Exercise directions:
From the records below, transcribe exactly the lines that begin at the line with "b.rd Od.MT_UTC_OFFSET = s.m.rd" and end at the line with "(R61, R62). -/", both included.

■ ■ ■

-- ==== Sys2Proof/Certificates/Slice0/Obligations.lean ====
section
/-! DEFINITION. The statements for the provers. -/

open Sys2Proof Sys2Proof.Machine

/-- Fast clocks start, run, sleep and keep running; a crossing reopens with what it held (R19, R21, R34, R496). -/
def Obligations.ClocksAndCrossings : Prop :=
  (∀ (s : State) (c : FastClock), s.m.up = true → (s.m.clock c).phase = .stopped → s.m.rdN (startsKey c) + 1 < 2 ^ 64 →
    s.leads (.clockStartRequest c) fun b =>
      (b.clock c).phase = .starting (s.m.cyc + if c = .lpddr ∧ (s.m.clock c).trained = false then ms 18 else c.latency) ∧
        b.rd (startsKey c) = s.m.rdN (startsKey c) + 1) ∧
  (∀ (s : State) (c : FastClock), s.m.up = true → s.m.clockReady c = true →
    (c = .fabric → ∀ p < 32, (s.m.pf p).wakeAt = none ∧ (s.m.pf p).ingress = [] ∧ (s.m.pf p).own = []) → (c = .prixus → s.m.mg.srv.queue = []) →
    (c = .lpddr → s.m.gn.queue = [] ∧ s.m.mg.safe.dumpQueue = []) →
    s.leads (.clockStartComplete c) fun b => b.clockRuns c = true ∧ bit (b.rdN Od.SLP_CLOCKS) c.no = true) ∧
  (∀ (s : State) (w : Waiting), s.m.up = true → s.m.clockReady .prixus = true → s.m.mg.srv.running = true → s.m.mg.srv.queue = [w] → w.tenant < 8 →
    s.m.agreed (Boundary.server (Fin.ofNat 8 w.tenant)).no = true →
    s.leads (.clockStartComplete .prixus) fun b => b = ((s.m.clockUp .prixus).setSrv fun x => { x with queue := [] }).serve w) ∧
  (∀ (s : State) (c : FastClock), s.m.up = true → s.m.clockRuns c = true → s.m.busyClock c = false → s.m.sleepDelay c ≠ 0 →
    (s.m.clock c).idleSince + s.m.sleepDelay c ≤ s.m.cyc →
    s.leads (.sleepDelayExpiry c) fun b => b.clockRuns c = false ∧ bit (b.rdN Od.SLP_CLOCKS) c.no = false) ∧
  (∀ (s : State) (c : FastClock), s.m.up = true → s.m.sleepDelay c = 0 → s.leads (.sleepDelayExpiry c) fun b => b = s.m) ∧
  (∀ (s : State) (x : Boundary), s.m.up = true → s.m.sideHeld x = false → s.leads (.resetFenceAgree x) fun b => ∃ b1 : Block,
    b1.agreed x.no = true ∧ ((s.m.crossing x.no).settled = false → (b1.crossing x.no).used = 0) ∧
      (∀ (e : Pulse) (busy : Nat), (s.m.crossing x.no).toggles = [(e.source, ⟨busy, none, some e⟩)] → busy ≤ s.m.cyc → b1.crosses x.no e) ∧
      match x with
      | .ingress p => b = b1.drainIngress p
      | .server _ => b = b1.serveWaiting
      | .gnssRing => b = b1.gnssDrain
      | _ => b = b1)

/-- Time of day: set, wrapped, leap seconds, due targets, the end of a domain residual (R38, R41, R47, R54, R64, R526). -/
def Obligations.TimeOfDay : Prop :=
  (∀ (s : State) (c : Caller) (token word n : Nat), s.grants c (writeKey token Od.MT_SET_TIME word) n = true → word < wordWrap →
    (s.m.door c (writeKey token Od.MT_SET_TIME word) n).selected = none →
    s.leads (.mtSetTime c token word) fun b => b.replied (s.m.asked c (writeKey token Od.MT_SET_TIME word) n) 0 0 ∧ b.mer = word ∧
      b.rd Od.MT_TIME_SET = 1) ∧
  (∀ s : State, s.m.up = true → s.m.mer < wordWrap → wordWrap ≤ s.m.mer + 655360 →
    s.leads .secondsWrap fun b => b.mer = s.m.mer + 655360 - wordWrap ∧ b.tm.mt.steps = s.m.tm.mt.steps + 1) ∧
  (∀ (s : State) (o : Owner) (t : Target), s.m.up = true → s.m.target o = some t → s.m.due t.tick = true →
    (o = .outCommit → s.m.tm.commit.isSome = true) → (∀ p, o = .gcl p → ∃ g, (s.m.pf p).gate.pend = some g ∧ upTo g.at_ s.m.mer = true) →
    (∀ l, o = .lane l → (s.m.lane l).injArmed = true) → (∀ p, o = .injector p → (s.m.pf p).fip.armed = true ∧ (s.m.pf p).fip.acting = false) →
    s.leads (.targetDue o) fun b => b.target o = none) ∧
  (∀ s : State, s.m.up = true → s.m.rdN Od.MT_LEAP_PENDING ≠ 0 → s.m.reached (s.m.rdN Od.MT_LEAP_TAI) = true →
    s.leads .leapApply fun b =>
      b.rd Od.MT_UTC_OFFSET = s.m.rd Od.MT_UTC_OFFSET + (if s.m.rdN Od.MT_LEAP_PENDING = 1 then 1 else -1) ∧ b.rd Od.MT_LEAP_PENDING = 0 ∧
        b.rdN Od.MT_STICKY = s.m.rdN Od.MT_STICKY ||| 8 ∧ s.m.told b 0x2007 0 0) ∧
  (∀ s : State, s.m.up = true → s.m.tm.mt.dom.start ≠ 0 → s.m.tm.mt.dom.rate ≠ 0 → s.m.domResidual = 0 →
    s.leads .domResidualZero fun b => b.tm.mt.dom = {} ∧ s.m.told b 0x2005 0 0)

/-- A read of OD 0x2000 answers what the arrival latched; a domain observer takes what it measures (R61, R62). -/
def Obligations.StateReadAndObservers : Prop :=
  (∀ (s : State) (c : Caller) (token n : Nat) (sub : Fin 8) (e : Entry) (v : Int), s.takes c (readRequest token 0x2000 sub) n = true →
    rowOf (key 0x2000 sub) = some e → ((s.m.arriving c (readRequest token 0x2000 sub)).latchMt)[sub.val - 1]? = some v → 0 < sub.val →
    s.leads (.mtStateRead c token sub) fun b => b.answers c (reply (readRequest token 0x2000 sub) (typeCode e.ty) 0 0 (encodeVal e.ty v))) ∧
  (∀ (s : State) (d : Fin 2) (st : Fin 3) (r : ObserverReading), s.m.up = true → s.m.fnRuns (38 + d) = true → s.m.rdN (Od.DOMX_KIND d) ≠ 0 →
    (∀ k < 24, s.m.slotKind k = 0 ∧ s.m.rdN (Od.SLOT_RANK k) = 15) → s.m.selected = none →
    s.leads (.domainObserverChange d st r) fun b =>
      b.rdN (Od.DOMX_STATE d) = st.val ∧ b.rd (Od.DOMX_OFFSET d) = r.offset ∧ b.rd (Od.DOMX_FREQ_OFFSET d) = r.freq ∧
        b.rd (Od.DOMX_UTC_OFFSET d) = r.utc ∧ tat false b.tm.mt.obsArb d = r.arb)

■ ■ ■

The completed task:
      b.rd Od.MT_UTC_OFFSET = s.m.rd Od.MT_UTC_OFFSET + (if s.m.rdN Od.MT_LEAP_PENDING = 1 then 1 else -1) ∧ b.rd Od.MT_LEAP_PENDING = 0 ∧
        b.rdN Od.MT_STICKY = s.m.rdN Od.MT_STICKY ||| 8 ∧ s.m.told b 0x2007 0 0) ∧
  (∀ s : State, s.m.up = true → s.m.tm.mt.dom.start ≠ 0 → s.m.tm.mt.dom.rate ≠ 0 → s.m.domResidual = 0 →
    s.leads .domResidualZero fun b => b.tm.mt.dom = {} ∧ s.m.told b 0x2005 0 0)

/-- A read of OD 0x2000 answers what the arrival latched; a domain observer takes what it measures (R61, R62). -/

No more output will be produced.